Быть может. Может быть.

Все статуи и фрески
лишь намекнут на то, чему
когда-то поклонялись предки,
 
 
но никогда на то,
что заставляло их краснеть
и пожимать плечами.
 
 
Поэты нам поведали легенды,
но сами от кого узнали их?
Мы в тупике.
 
 
А норманны, заслышав гром грозы,
действительно ли верили, что
слышат молот Тора?
 
 
Нет.

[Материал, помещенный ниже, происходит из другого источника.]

/-- CONFIGURE, SEAL_PARTITION, RELEASE_PARTITION, SET_OVERFLOW_AREA, SET_QUEUE, ENROL_KEY, WITHDRAW_KEY and SET_POWER_CAP (R17, R18,
R377 to R385): the partition has the resources named; it is sealed; it stops, and once it has drained it is unconfigured and has no
address space; its overflow area, queue, keys and cap are as the operand says, and a cap is only lowered. -/
def Obligations.PartitionCommandsComplete : Prop := ∀ (s : State) (pn a st : Nat), let d := s.flush.dev
  let p := d.partAt pn
  let f := s.opnd pn a
  let quads := BitVec.ofNat 128 (f 0 16)
  let pairs := BitVec.ofNat 8 (f 0x10 1)
  let shares := (List.range 4).map fun i => f (0x14 + i) 1
  (s.Commanded pn 0x10 a st → f 0x11 3 = 0 → f 0x18 8 = 0 → (∀ i < 4, shares.getD i 0 ≤ 16) → p.sealed = false → quads ≠ 0 → pairs ≠ 0 →
    (∀ x ∈ d.parts, x.1 ≠ pn → x.2.quads &&& quads = 0 ∧ x.2.pairs &&& pairs = 0) →
    (∀ i < 4, (d.parts.filter fun x => x.1 != pn).foldl (fun n x => n + shareOf x.2 i) (shares.getD i 0) ≤ 16) →
    (∀ i < 4, needsL2 quads pairs i = true → shares.getD i 0 ≠ 0) →
    Runs (.configure pn) s pn st fun t => (t.dev.partAt pn).configured = true ∧ (t.dev.partAt pn).quads = quads ∧
      (t.dev.partAt pn).pairs = pairs ∧
      (t.dev.partAt pn).shares = (List.range 4).map (fun i => if needsL2 quads pairs i then shares.getD i 0 else 0) ∧ (p.configured = false → (t.dev.partAt pn).clock0 = s.clock)) ∧
  (s.Commanded pn 0x11 a st → a = 0 → p.sealed = false → Runs (.sealPartition pn) s pn st fun t => (t.dev.partAt pn).sealed = true) ∧
  (s.Commanded pn 0x12 a st → a = 0 → p.preempt = none → p.saved = false → ∃ t, exec (.releasePartition pn) s = .next t ∧
    (t.dev.partAt pn).preempt = some (0, 0) ∧ t.dev.mem = s.dev.mem) ∧
  (s.Commanded pn 0x12 a st → a = 0 → p.preempt.isSome = true ∨ p.saved = true → d.drained pn = true →
    Runs (.releasePartition pn) s pn st fun t => (t.dev.partAt pn).configured = false ∧ (t.dev.partAt pn).quads = 0 ∧
      (t.dev.partAt pn).pairs = 0 ∧ ∀ k x, tget t.dev.asids k = some x → x.part ≠ pn) ∧
  (s.Commanded pn 0x28 a st → f 0 8 % 4096 = 0 → f 8 8 % 4096 = 0 → (∀ l ∈ d.launches, l.2.part ≠ pn) →
    f 8 8 = 0 ∨ p.inPairs (f 0 8) (f 8 8) = true → Runs (.setOverflowArea pn) s pn st fun t =>
      (t.dev.partAt pn).ovfBase = f 0 8 ∧ (t.dev.partAt pn).ovfSize = f 8 8) ∧
  (∀ x, s.Commanded pn 0x27 a st → f 0 1 ≠ 0 → f 0 1 < 8 → f 1 1 ≤ 1 → f 2 2 < 4096 → f 5 3 = 0 → f 0x10 8 = 0 → 4 ≤ f 4 1 → f 4 1 ≤ 12 →
    f 8 8 % 64 = 0 → d.unfetched pn (f 0 1) = 0 → d.asidIn pn (f 2 2) = some x →
    (f 1 1 = 1 → p.inPairs (f 8 8) (64 * 2 ^ f 4 1) = true) → Runs (.setQueue pn) s pn st fun t =>
      t.dev.hq pn (f 0 1) = { d.hq pn (f 0 1) with
        set_ := true, dev := decide (f 1 1 = 1), base := f 8 8, logc := f 4 1, asid := some (f 2 2), head := 0, tail := 0 }) ∧
  (∀ x, s.Commanded pn 0x27 a st → f 0 1 = 0 → f 1 1 ≤ 1 → f 2 2 < 4096 → f 5 3 = 0 → f 0x10 8 = 0 → d.unfetched pn 0 ≤ 1 →
    d.asidIn pn (f 2 2) = some x → Runs (.setQueue pn) s pn st fun t => (t.dev.hq pn 0).asid = some (f 2 2)) ∧
  (s.Commanded pn 0x31 a st → f 0 1 < 8 → f 2 6 = 0 →
    (f 1 1 = 0 → Runs (.enrolKey pn) s pn st fun t => tget (t.dev.partAt pn).keys (f 0 1) = some (leBytes 48 (f 8 48))) ∧
    (f 1 1 = 1 → (tget p.keys (f 0 1)).isSome = true → Runs (.withdrawKey pn) s pn st fun t =>
      tget (t.dev.partAt pn).keys (f 0 1) = none)) ∧
  (s.Commanded pn 0x32 a st → f 2 6 = 0 →
    (f 0 2 < p.cap → Runs (.setPowerCap pn) s pn st fun t => (t.dev.partAt pn).cap = f 0 2) ∧
    (p.cap ≤ f 0 2 → ∃ t, exec (.setPowerCap pn) s = .next t ∧ s.Told t pn st 0x301 ∧ (t.dev.partAt pn).cap = p.cap))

Я бы сказал: бьюсь об заклад,
всегда все люди уживались с мифом,
считая его просто небылицей,
 
 
единственной заботою их было —
найти причину, ту, чтоб оправдала
необходимость ритуальных действий.
 
 
Ведь только в ритуалах мы способны
преодолеть все странности свои
и целостность в итоге обретаем.
 
 
Не все из них, конечно,
нам по нраву:
иные вызывают омерзенье.
 
 
Нет ничего Распятому противней, чем
в его же честь
устроенная бойня.
 
 
КОДА:
 
 
Из археологии одну,
по крайней мере, извлечем мораль,
а именно, что все
 
 
учебники нам лгут.
Тому, что мы Историей зовем,
на самом деле, вовсе нечем хвастать,
 
 
лишь порождение
всего дурного в нас —
лишь наша доброта в веках пребудет.
 
 
Август 1973


АВГУСТ 1968

 
 
Людоед творит, похоже,
То, что Человек не может,
Одного не одолеть —
Связной речью овладеть,
По истерзанной долине,
По слезам и мертвечине
Он, ступая руки в боки,
Льет беcсмыслицы потоки.
 
 
Сентябрь 1968



ПАМЯТИ У.Б.ЙЕЙТСА
(умершего в январе 1939 года)

 
 

I

 
 
Он растворился в смерти, как в зиме,
Замерз ручей, пусты аэропорты,
Неразличимы были статуи под снегом,
У гибнущего дня во рту тонула ртуть,
О, всем согласно измерительным приборам,
День его смерти был и холоден и мрачен.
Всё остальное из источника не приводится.